::: DATA TO PROCESS :::
/-- R113: the facts of the window. -/
def Obligations.WindowFacts : Prop :=
  (∀ c : Config, c.wf → window c 0 = posZero ∧ window c (c.n / 2) = one ∧
    (∀ n, 1 ≤ n → n ≤ c.n - 1 → window c n = window c (c.n - n)) ∧
    (c.n % 4 = 0 → window c (c.n / 4) = 0x3F3504F3#32)) ∧
  (∀ c : Config, c.n = 4 → (List.range 4).map (window c) =
    [0x00000000#32, 0x3F3504F3#32, 0x3F800000#32, 0x3F3504F3#32]) ∧
  ∀ c : Config, c.n = 8 → (List.range 8).map (window c) =
    [0x00000000#32, 0x3EC3EF15#32, 0x3F3504F3#32, 0x3F6C835E#32, 0x3F800000#32, 0x3F6C835E#32,
      0x3F3504F3#32, 0x3EC3EF15#32]

/-- R123: STFT_MAG writes the squared magnitude of every bin, doubled for the interior bins, and
nothing else. -/
def Obligations.MagIsTheSquaredMagnitude : Prop :=
  ∀ s : State, s.cfg.wf → ∃ t, exec .stftMag s = .next t ∧ t = { s with mem := t.mem } ∧
    (∀ k < s.cfg.k,
      let p := add (mul (s.elem .specRe k) (s.elem .specRe k)) (mul (s.elem .specIm k) (s.elem .specIm k))
      (1 ≤ k ∧ k ≤ s.cfg.n / 2 - 1 → t.elem .mag k = mul 0x40000000#32 p) ∧
      (k = 0 ∨ k = s.cfg.n / 2 → t.elem .mag k = p)) ∧
    sameOutside [.mag] s t

/-- R123: every magnitude is at least +0.0, +Inf, or the canonical NaN; it is NaN exactly when a part
of the bin is NaN. -/
def Obligations.MagnitudesAreNonNegative : Prop :=
  ∀ s : State, s.cfg.wf → ∃ t, exec .stftMag s = .next t ∧ ∀ k < s.cfg.k,
    (t.elem .mag k = qNaN ↔ isNaN (s.elem .specRe k) = true ∨ isNaN (s.elem .specIm k) = true) ∧
    (t.elem .mag k ≠ qNaN → sign (t.elem .mag k) = false ∧ isNaN (t.elem .mag k) = false)

/-- R125: STFT_LOGMAG multiplies LM_SCALE by the logarithm of MAG ⊕ EPS; the corner cases of LOG10;
a silent bin gives −3.0; with a magnitude that is finite and not negative the logarithm is finite. LOG10
of every other operand is LogarithmSeriesIsAccurate. -/
def Obligations.LogmagAndItsCorners : Prop :=
  (∀ s : State, s.cfg.wf → ∃ t, exec .stftLogmag s = .next t ∧ t = { s with mem := t.mem } ∧
    (∀ k < s.cfg.k, t.elem .logmag k = mul s.lmScale (log10 (add (s.elem .mag k) 0x3A83126F#32))) ∧
    sameOutside [.logmag] s t) ∧
  log10 posZero = 0xFF800000#32 ∧ log10 negZero = 0xFF800000#32 ∧ log10 0x7F800000#32 = 0x7F800000#32 ∧
  (∀ v, isNaN v = true ∨ value v < 0 → log10 v = qNaN) ∧
  log10 (add posZero 0x3A83126F#32) = 0xC0400000#32 ∧
  ∀ v, finite v → sign v = false → finite (log10 (add v 0x3A83126F#32))

/-- R127: STFT_MASK multiplies both parts of every bin by its gain, of GAIN_STATE for SEL = 0 and of
GAIN_IN for SEL = 1, and changes nothing else. -/
def Obligations.MaskMultipliesEveryBin : Prop :=
  ∀ (s : State) (sel : MaskSource), s.cfg.wf → ∃ t, exec (.stftMask sel) s = .next t ∧
    t = { s with mem := t.mem } ∧
    (∀ k < s.cfg.k,
      let g := if sel = .gainState then s.elem .gainState k else s.elem .gainIn k
      t.elem .specRe k = mul g (s.elem .specRe k) ∧ t.elem .specIm k = mul g (s.elem .specIm k)) ∧
    sameOutside [.specRe, .specIm] s t

/-- R128 to R134: STFT_SYNTH adds the windowed, scaled inverse transform to the accumulator, outputs
its first R samples, shifts it left by R with zeros behind, and changes nothing else. With
FFT_IMPL = REF every sample of the inverse is what R129 (N a power of two) or R130 gives on the full
Hermitian spectrum of R128. -/
def Obligations.SynthOverlapsAddsAndShifts : Prop :=
  ∀ s : State, s.cfg.wf → ∃ t, exec .stftSynth s = .next t ∧ t = { s with mem := t.mem } ∧
    (let y := inverse s.cfg fun k => (s.elem .specRe k, s.elem .specIm k)
     let acc := fun n =>
       add (s.elem .synAcc n) (mul (mul (y n) (window s.cfg n)) (div one (F32.ofNat s.cfg.n)))
     (s.cfg.fftImpl = .ref → ∀ n < s.cfg.n, IsReferenceSample s.cfg.n (fullSpectrum s) n (y n)) ∧
     (∀ i < s.cfg.r, t.elem .outBuf i = acc i) ∧
     (∀ n < s.cfg.n - s.cfg.r, t.elem .synAcc n = acc (n + s.cfg.r)) ∧
     (∀ n < s.cfg.n, s.cfg.n - s.cfg.r ≤ n → t.elem .synAcc n = posZero)) ∧
    sameElems [.specRe, .specIm] s t ∧ sameOutside [.outBuf, .synAcc] s t

/-- R128, R134: the imaginary parts of bins 0 and N/2 do not affect the result of STFT_SYNTH. -/
def Obligations.SynthIgnoresTheEdgeImaginaries : Prop :=
  ∀ (s : State) (v w : Word), s.cfg.wf →
    ∃ t t', exec .stftSynth s = .next t ∧
      exec .stftSynth ((s.setElem .specIm 0 v).setElem .specIm (s.cfg.n / 2) w) = .next t' ∧
      sameElems [.outBuf, .synAcc] t t'

/-- R137: on silent buffers, with finite gains, each STFT command, PP_INIT and PP_RUN leaves them
silent, and STFT_LOGMAG gives LM_SCALE ⊗ (−3.0) in every bin. -/
def Obligations.SilenceStaysSilent : Prop :=
  ∀ s : State, s.cfg.wf → silent s →
    (∀ k < s.cfg.k, finite (s.elem .gainState k) ∧ finite (s.elem .gainIn k)) →
    (∀ i ∈ [Instr.stftInit, .stftAnalyze, .stftMag, .stftMask .gainState, .stftMask .gainIn, .stftSynth,
        .ppInit, .ppRun],
      ∃ t, exec i s = .next t ∧ silent t) ∧
    ∃ t, exec .stftLogmag s = .next t ∧ silent t ∧
      ∀ k < s.cfg.k, t.elem .logmag k = mul s.lmScale 0xC0400000#32

/-! ## Fixed-point kernels (41_q15_kernels.md) -/

/-- R151, R167: Q_CLR sets ACC to 0 and Q_RELU to max(0, OPA); nothing else changes. -/
def Obligations.ClearAndRelu : Prop :=
  ∀ s : State,
    (∃ t, exec .qClr s = .next t ∧ t = { s with acc := t.acc } ∧ t.acc.toInt = 0) ∧
    ∃ t, exec .qRelu s = .next t ∧ t = { s with acc := t.acc } ∧ t.acc.toInt = max 0 s.opa.toInt

/-- R152: Q_MUL is the exact product, floored after the shift, and fits the accumulator. -/
def Obligations.MultiplyFloorsTheExactProduct : Prop :=
  ∀ (s : State) (sh : Nat), sh ≤ 63 → ∃ t, exec (.qMul sh) s = .next t ∧
    t = { s with acc := t.acc } ∧ t.acc.toInt = ⌊((s.opa.toInt * s.opb.toInt : Int) : ℚ) / 2 ^ sh⌋

/-- R153: Q_MAC adds the floored product to ACC and wraps modulo 2^64 into int64. -/
def Obligations.MultiplyAccumulateWraps : Prop :=
  ∀ (s : State) (sh : Nat), sh ≤ 63 → ∃ t, exec (.qMac sh) s = .next t ∧
    t = { s with acc := t.acc } ∧ ∃ k : Int,
      t.acc.toInt = s.acc.toInt + ⌊((s.opa.toInt * s.opb.toInt : Int) : ℚ) / 2 ^ sh⌋ + k * 2 ^ 64

/-- R154: Q_ADDSH adds OPA·2^SH to ACC and wraps modulo 2^64 into int64. -/
def Obligations.ShiftedAddWraps : Prop :=
  ∀ (s : State) (sh : Nat), sh ≤ 63 → ∃ t, exec (.qAddsh sh) s = .next t ∧
    t = { s with acc := t.acc } ∧ ∃ k : Int,
      t.acc.toInt = s.acc.toInt + s.opa.toInt * 2 ^ sh + k * 2 ^ 64

/-- R155, R156, R157: Q_SAT, Q_SHRSAT and Q_ADDSAT clamp ACC, the floored shift of ACC and the exact
sum OPA + OPB to the signed range of W bits: a value in range is kept, one above or below it becomes
the bound. -/
def Obligations.SaturationClampsToTheWidth : Prop :=
  ∀ (i : Instr) (s : State) (v : Int) (w : Nat), 1 ≤ w → w ≤ 64 →
    (i = .qSat w ∧ v = s.acc.toInt) ∨
    (∃ sh, sh ≤ 63 ∧ i = .qShrsat sh w ∧ v = ⌊(s.acc.toInt : ℚ) / 2 ^ sh⌋) ∨
    (i = .qAddsat w ∧ v = s.opa.toInt + s.opb.toInt) →
    ∃ t, exec i s = .next t ∧ t = { s with acc := t.acc } ∧
      (v < -2 ^ (w - 1) → t.acc.toInt = -2 ^ (w - 1)) ∧
      (2 ^ (w - 1) ≤ v → t.acc.toInt = 2 ^ (w - 1) - 1) ∧
      (-2 ^ (w - 1) ≤ v → v < 2 ^ (w - 1) → t.acc.toInt = v)

/-- R158: Q_INTERP is exact before its floored shift, and fits: the result is below 2^49 in
magnitude; Q15 inputs with interp in 0..0x7FFF give a Q15 result. R158 claims the last of every Q15
interp, which its own formula does not bear out for a negative one (log entry 15). -/
def Obligations.InterpolationIsExact : Prop :=
  ∀ s : State, ∃ t, exec .qInterp s = .next t ∧ t = { s with acc := t.acc } ∧
    t.acc.toInt = ⌊((s.opc.toInt * s.opa.toInt + (0x7FFF - s.opc.toInt) * s.opb.toInt : Int) : ℚ) / 2 ^ 15⌋ ∧
    |t.acc.toInt| < 2 ^ 49 ∧
    (0 ≤ s.opc.toInt → s.opc.toInt ≤ 0x7FFF → -32768 ≤ s.opa.toInt → s.opa.toInt ≤ 32767 →
      -32768 ≤ s.opb.toInt → s.opb.toInt ≤ 32767 → -32768 ≤ t.acc.toInt ∧ t.acc.toInt ≤ 32767)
:::
> _WHAT THE TASK ASKS_:
Your answer should consist of the lines from the line with "(let y := inverse" to the line with "add (s.elem .synAcc" above, repeated exactly, both ends included.

> _SOLUTION TO THE EXERCISE_:
    (let y := inverse s.cfg fun k => (s.elem .specRe k, s.elem .specIm k)
     let acc := fun n =>
       add (s.elem .synAcc n) (mul (mul (y n) (window s.cfg n)) (div one (F32.ofNat s.cfg.n)))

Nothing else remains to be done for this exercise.